If separate trusts for each child are specified in parent’s trust (ie. the funding trust), which is to split upon their death into sub trusts, the separate account rules can apply to each child’s trust per the Secure Act Regs, but this only means that the LE of the respective child can be used for years 1-9 of the 10 year rule. This is really of limited advantage because for tax purposes the child would probably be better served to equalize the distributions over the 10 or 11 years rather than having a large taxable distribution in year 10 due to limiting distributions to just the RMD. Also, note that if there is any discretion regarding the amount allocated to each child’s trust, the separate account rules would not be available. Also, note that for the sub trusts to qualify as separate accounts, the funding trust must be terminated and divided quite soon after parent’s death.

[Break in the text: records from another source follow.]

-- ==== Sys2Proof/Machine/Operands.lean ====
section
/-! DEFINITION. The operand forms: immediates extended to 32 bits, shift amounts, effective addresses
and targets. -/

namespace Sys2Proof.Machine

/-- The I-immediate, and the S-immediate: a 12-bit field sign-extended (rules R88, R89). -/
def imm12 (f : BitVec 12) : Word := f.signExtend 32

/-- The B-immediate: a 13-bit value sign-extended (rule R90). -/
def immB (off : BitVec 13) : Word := off.signExtend 32

/-- The U-immediate: a 20-bit field over twelve zeros (rule R91). -/
def immU (f : BitVec 20) : Word := place 32 12 f

/-- The J-immediate: a 21-bit value sign-extended (rule R92). -/
def immJ (off : BitVec 21) : Word := off.signExtend 32

/-- The 5-bit zimm, zero-extended (rule R93 (c)). -/
def zimmOf (z : BitVec 5) : Word := z.setWidth 32

/-- The amount of a register shift: the low 5 bits of x[rs2] (rule R138). -/
def shiftAmount (v : Word) : BitVec 5 := v.extractLsb' 0 5

/-- The effective address of a load or store: base plus sign-extended displacement, modulo 2^32
(rule R178). -/
def State.effAddr (s : State) (rs1 : Reg) (off : BitVec 12) : Word := s.reg rs1 + imm12 off

/-- The target of a conditional branch (rule R152). -/
def State.branchTarget (s : State) (off : BitVec 13) : Word := s.pc + immB off

/-- The target of JAL (rule R150). -/
def State.jalTarget (s : State) (off : BitVec 21) : Word := s.pc + immJ off

/-- The target of JALR: the sum with bit 0 cleared (rule R151). -/
def State.jalrTarget (s : State) (rs1 : Reg) (off : BitVec 12) : Word :=
  (s.reg rs1 + imm12 off) &&& 0xFFFFFFFE

end Sys2Proof.Machine
end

I assume that none of the children are disabled or chronically ill, as the 10 year rule would then not apply as long as the trust was qualified.

Thank you. No disabled beneficiaries that would make them EDB. My issue for clients is to make sure they understand that the children’s trust must ALSO be irrevocable. I assume they have until September 30 of the year following the death of the IRA owner to ensure that element (best if trusts start irrevocable or become so on the death of the surviving parent). The trusts we draft all require that any IRA be allocated into any subtrusts as of the death of the IRA owner to ensure separate share treatment under the final regulations–there is no chance IRA assets will get used for any trust administration expenses.

For look through (and for potential separate account qualification) the trust must become irrevocable on the date of death or before. The 9/30 beneficiary determination date may affect which trust beneficiaries are “countable” but does not serve as a date to meet look through requirements.

Thanks. I am getting some push back on that DOD versus 9/30 of the year following death. Could you give me a cite? Appreciate all you do to keep us from malpractice.

IRS Reg 1.401(a)(9)-4(f)(2)(ii) – Trust requirements.

States “The trust is irrevocable or will, by its terms, become irrevocable upon the death of the employee”.

Perhaps confusion exists with respect to actions occurring prior to 9/30 that affect who is a countable beneficiary as of 9/30. The Regs indicate that beneficiaries of the trust who disclaimed within 9 months, pre deceased the employee, fully collected their interest under the plan, were added with an allowed power of appointment or removed due to decanting or court order are not countable. As such the term irrevocable does not mean that beneficiary changes cannot occur post death and by 9/30, just that the terms of the trust itself cannot be changed.